■ Work required ■
Go through the entries below, tally each line with the string "execPlanEnd", and give the final number by itself.

(Collected data)
⟨

-- ==== Sys2Proof/Laws/KeepsBidOps.lean ====
section
/-! SUPPORT. The operations of Machine/BidOps.lean keep the store canonical and the queue as it is. -/

set_option linter.unusedTactic false
set_option linter.unreachableTactic false

namespace Sys2Proof.Machine

theorem State.gcallDel_keeps {s₀ s : State} (h : Keeps s₀ s) (key : Nat) (seq : Nat) : Keeps s₀ (State.gcallDel s key seq) := by
  unfold State.gcallDel
  try dsimp only [Keeps]
  repeat' first | (with_reducible first | assumption ) | (with_reducible first | apply each_keeps | apply foldl_keeps) | intro _ _ _ | split | (with_reducible first | apply KeepsOf.put rfl | apply KeepsOf.filter) | dsimp only [Keeps]

theorem State.gcallPut_keeps {s₀ s : State} (h : Keeps s₀ s) (c : GCall) : Keeps s₀ (State.gcallPut s c) := by
  unfold State.gcallPut
  try dsimp only [Keeps]
  repeat' first | (with_reducible first | assumption ) | (with_reducible first | apply each_keeps | apply foldl_keeps) | intro _ _ _ | split | (with_reducible first | apply KeepsOf.put rfl | apply KeepsOf.filter) | dsimp only [Keeps]

theorem State.costRefresh_keeps {s₀ s : State} (h : Keeps s₀ s) : Keeps s₀ (State.costRefresh s) := by
  unfold State.costRefresh
  try dsimp only [Keeps]
  repeat' first | (with_reducible first | assumption ) | (with_reducible first | apply each_keeps | apply foldl_keeps) | intro _ _ _ | split | (with_reducible first | apply KeepsOf.put rfl | apply KeepsOf.filter) | dsimp only [Keeps]

theorem State.bidRecall_keeps {s₀ s : State} (h : Keeps s₀ s) : Keeps s₀ (State.bidRecall s) := by
  unfold State.bidRecall
  try dsimp only [Keeps]
  repeat' first | (with_reducible first | assumption ) | (with_reducible first | apply each_keeps | apply foldl_keeps) | intro _ _ _ | split | (with_reducible first | apply KeepsOf.put rfl | apply KeepsOf.filter) | dsimp only [Keeps]

theorem State.bidPump_keeps {s₀ s0 : State} (h : Keeps s₀ s0) : Keeps s₀ (State.bidPump s0) := by
  unfold State.bidPump
  try dsimp only [Keeps]
  repeat' first | (with_reducible first | assumption | apply State.bidRecall_keeps | apply State.canSend_keeps) | (with_reducible first | apply each_keeps | apply foldl_keeps) | intro _ _ _ | split | (with_reducible first | apply KeepsOf.put rfl | apply KeepsOf.filter) | dsimp only [Keeps]

theorem State.announceCall_keeps {s₀ s : State} (h : Keeps s₀ s) (c : GCall) (flags : Nat) (holder : Nat) : Keeps s₀ (State.announceCall s c flags holder) := by
  unfold State.announceCall
  try dsimp only [Keeps]
  repeat' first | (with_reducible first | assumption | apply State.bidPush_keeps | apply State.bidPump_keeps) | (with_reducible first | apply each_keeps | apply foldl_keeps) | intro _ _ _ | split | (with_reducible first | apply KeepsOf.put rfl | apply KeepsOf.filter) | dsimp only [Keeps]

theorem State.bidProto_keeps {s₀ s : State} (h : Keeps s₀ s) : Keeps s₀ (State.bidProto s) := by
  unfold State.bidProto
  try dsimp only [Keeps]
  repeat' first | (with_reducible first | assumption | apply State.bump_keeps | apply State.raise_keeps) | (with_reducible first | apply each_keeps | apply foldl_keeps) | intro _ _ _ | split | (with_reducible first | apply KeepsOf.put rfl | apply KeepsOf.filter) | dsimp only [Keeps]

theorem State.bidYield_keeps {s₀ s : State} (h : Keeps s₀ s) (key : Nat) (seq : Nat) : Keeps s₀ (State.bidYield s key seq) := by
  unfold State.bidYield
  try dsimp only [Keeps]
  repeat' first | (with_reducible first | assumption | apply State.canAbort_keeps) | (with_reducible first | apply each_keeps | apply foldl_keeps) | intro _ _ _ | split | (with_reducible first | apply KeepsOf.put rfl | apply KeepsOf.filter) | dsimp only [Keeps]
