-- ==== Sys2Proof/Laws/KeepsMotion.lean ====
section
/-! SUPPORT. The operations of Machine/Motion.lean keep the store canonical and the queue as it is. -/

set_option linter.unusedTactic false
set_option linter.unreachableTactic false

namespace Sys2Proof.Machine

theorem execMotStart_keeps (src : Src) (s : State) : Answers s (execMotStart src s) := by
  have h := Keeps.refl s
  unfold execMotStart
  refine ⟨_, rfl, ?_⟩
  try dsimp only [Keeps]
  repeat' first | (with_reducible first | assumption | apply State.command_keeps | apply State.motCmd_keeps) | (with_reducible first | apply each_keeps | apply foldl_keeps) | intro _ _ _ | split | (with_reducible first | apply KeepsOf.put rfl | apply KeepsOf.filter) | dsimp only [Keeps]

theorem execMotApply_keeps (src : Src) (s : State) : Answers s (execMotApply src s) := by
  have h := Keeps.refl s
  unfold execMotApply
  refine ⟨_, rfl, ?_⟩
  try dsimp only [Keeps]
  repeat' first | (with_reducible first | assumption | apply State.command_keeps | apply State.motCmd_keeps) | (with_reducible first | apply each_keeps | apply foldl_keeps) | intro _ _ _ | split | (with_reducible first | apply KeepsOf.put rfl | apply KeepsOf.filter) | dsimp only [Keeps]

theorem execMotResume_keeps (src : Src) (s : State) : Answers s (execMotResume src s) := by
  have h := Keeps.refl s
  unfold execMotResume
  refine ⟨_, rfl, ?_⟩
  try dsimp only [Keeps]
  repeat' first | (with_reducible first | assumption | apply State.command_keeps | apply State.motCmd_keeps) | (with_reducible first | apply each_keeps | apply foldl_keeps) | intro _ _ _ | split | (with_reducible first | apply KeepsOf.put rfl | apply KeepsOf.filter) | dsimp only [Keeps]

theorem execMotTrun_keeps (src : Src) (s : State) : Answers s (execMotTrun src s) := by
  have h := Keeps.refl s
  unfold execMotTrun
  refine ⟨_, rfl, ?_⟩
  try dsimp only [Keeps]
  repeat' first | (with_reducible first | assumption | apply State.command_keeps | apply State.motCmd_keeps) | (with_reducible first | apply each_keeps | apply foldl_keeps) | intro _ _ _ | split | (with_reducible first | apply KeepsOf.put rfl | apply KeepsOf.filter) | dsimp only [Keeps]

theorem execMotTargetWrite_keeps (src : Src) (val : Word) (s : State) : Answers s (execMotTargetWrite src val s) := by
  have h := Keeps.refl s
  unfold execMotTargetWrite
  refine ⟨_, rfl, ?_⟩
  try dsimp only [Keeps]
  repeat' first | (with_reducible first | assumption | apply State.command_keeps) | (with_reducible first | apply each_keeps | apply foldl_keeps) | intro _ _ _ | split | (with_reducible first | apply KeepsOf.put rfl | apply KeepsOf.filter) | dsimp only [Keeps]

theorem execMotHorizonWrite_keeps (src : Src) (val : Word) (s : State) : Answers s (execMotHorizonWrite src val s) := by
  have h := Keeps.refl s
  unfold execMotHorizonWrite
  refine ⟨_, rfl, ?_⟩
  try dsimp only [Keeps]
  repeat' first | (with_reducible first | assumption | apply State.command_keeps) | (with_reducible first | apply each_keeps | apply foldl_keeps) | intro _ _ _ | split | (with_reducible first | apply KeepsOf.put rfl | apply KeepsOf.filter) | dsimp only [Keeps]

theorem State.holdCommand_keeps {s₀ s : State} (h : Keeps s₀ s) (src : Src) : Keeps s₀ (State.holdCommand s src) := by
  unfold State.holdCommand
  try dsimp only [Keeps]
  repeat' first | (with_reducible first | assumption | apply State.command_keeps | apply State.holdLevel_keeps) | (with_reducible first | apply each_keeps | apply foldl_keeps) | intro _ _ _ | split | (with_reducible first | apply KeepsOf.put rfl | apply KeepsOf.filter) | dsimp only [Keeps]

theorem execMotHold_keeps (src : Src) (s : State) : Answers s (execMotHold src s) := by
  have h := Keeps.refl s
  unfold execMotHold
  refine ⟨_, rfl, ?_⟩
  try dsimp only [Keeps]
  repeat' first | (with_reducible first | assumption | apply State.holdCommand_keeps) | (with_reducible first | apply each_keeps | apply foldl_keeps) | intro _ _ _ | split | (with_reducible first | apply KeepsOf.put rfl | apply KeepsOf.filter) | dsimp only [Keeps]

theorem State.planEndNow_keeps {s₀ s : State} (h : Keeps s₀ s) : Keeps s₀ (State.planEndNow s) := by
  unfold State.planEndNow
  try dsimp only [Keeps]
  repeat' first | (with_reducible first | assumption | apply State.motRunDone_keeps | apply State.schRunDone_keeps) | (with_reducible first | apply each_keeps | apply foldl_keeps) | intro _ _ _ | split | (with_reducible first | apply KeepsOf.put rfl | apply KeepsOf.filter) | dsimp only [Keeps]

theorem execPlanEnd_keeps  (s : State) : Answers s (execPlanEnd s) := by
  have h := Keeps.refl s
  unfold execPlanEnd
  refine ⟨_, rfl, ?_⟩
  try dsimp only [Keeps]
  repeat' first | (with_reducible first | assumption | apply State.planEndNow_keeps) | (with_reducible first | apply each_keeps | apply foldl_keeps) | intro _ _ _ | split | (with_reducible first | apply KeepsOf.put rfl | apply KeepsOf.filter) | dsimp only [Keeps]

theorem State.followNow_keeps {s₀ s : State} (h : Keeps s₀ s) : Keeps s₀ (State.followNow s) := by
  unfold State.followNow
  try dsimp only [Keeps]
  repeat' first | (with_reducible first | assumption | apply State.raise_keeps | apply State.fire_keeps | apply State.motHoldNow_keeps) | (with_reducible first | apply each_keeps | apply foldl_keeps) | intro _ _ _ | split | (with_reducible first | apply KeepsOf.put rfl | apply KeepsOf.filter) | dsimp only [Keeps]

theorem execFollowError_keeps  (s : State) : Answers s (execFollowError s) := by
  have h := Keeps.refl s
  unfold execFollowError
  refine ⟨_, rfl, ?_⟩
  try dsimp only [Keeps]
  repeat' first | (with_reducible first | assumption | apply State.followNow_keeps) | (with_reducible first | apply each_keeps | apply foldl_keeps) | intro _ _ _ | split | (with_reducible first | apply KeepsOf.put rfl | apply KeepsOf.filter) | dsimp only [Keeps]

theorem execVcapChange_keeps  (s : State) : Answers s (execVcapChange s) := by
  have h := Keeps.refl s
  unfold execVcapChange
  refine ⟨_, rfl, ?_⟩
  try dsimp only [Keeps]
  repeat' first | (with_reducible first | assumption | apply State.capChange_keeps) | (with_reducible first | apply each_keeps | apply foldl_keeps) | intro _ _ _ | split | (with_reducible first | apply KeepsOf.put rfl | apply KeepsOf.filter) | dsimp only [Keeps]

theorem execMotHome_keeps (src : Src) (s : State) : Answers s (execMotHome src s) := by
  have h := Keeps.refl s
  unfold execMotHome
  refine ⟨_, rfl, ?_⟩
  try dsimp only [Keeps]
  repeat' first | (with_reducible first | assumption | apply State.command_keeps) | (with_reducible first | apply each_keeps | apply foldl_keeps) | intro _ _ _ | split | (with_reducible first | apply KeepsOf.put rfl | apply KeepsOf.filter) | dsimp only [Keeps]
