theorem State.lockNote_only {pt : Parts} (h_rf : pt.rf = true) (h_doorF : pt.doorF = true) (h_doorR : pt.doorR = true) {s₀ s : State} (h : Only pt s₀ s) (c : Chan) : Only pt s₀ (State.lockNote s c) := by
  unfold State.lockNote
  try dsimp only
  repeat' first | (with_reducible first | assumption | apply State.doorLocked_only h_rf h_doorF h_doorR | apply each_only | apply foldl_only) | intro _ _ _ | split | dsimp only

theorem State.doorObstructed_only {pt : Parts} (h_rf : pt.rf = true) (h_irqNow : pt.irqNow = true) (h_doorF : pt.doorF = true) (h_doorR : pt.doorR = true) {s₀ s : State} (h : Only pt s₀ s) (c : Chan) : Only pt s₀ (State.doorObstructed s c) := by
  unfold State.doorObstructed
  try dsimp only
  repeat' first | (with_reducible first | assumption | apply State.setDoor_only h_doorF h_doorR | apply State.raise_only h_rf h_irqNow | apply State.doorStopInto_only h_rf h_irqNow h_doorF h_doorR | apply each_only | apply foldl_only) | intro _ _ _ | split | (refine Only.upd ?_ (.inr rfl) (.inr rfl) (.inr rfl) (.inl h_rf) (.inl h_irqNow) (.inr rfl) (.inr rfl) (.inr rfl) (.inr rfl) (.inr rfl) (.inr rfl) (.inl h_doorF) (.inl h_doorR) (.inr rfl) (.inr rfl) (.inr rfl) (.inr rfl) (.inr rfl) (.inr rfl) (.inr rfl) (.inr rfl) (.inr rfl) (.inr rfl) (.inr rfl) (.inr rfl) (.inr rfl); try dsimp only)

end Sys2Proof.Machine
end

⟩

■ Response for this exercise ■
2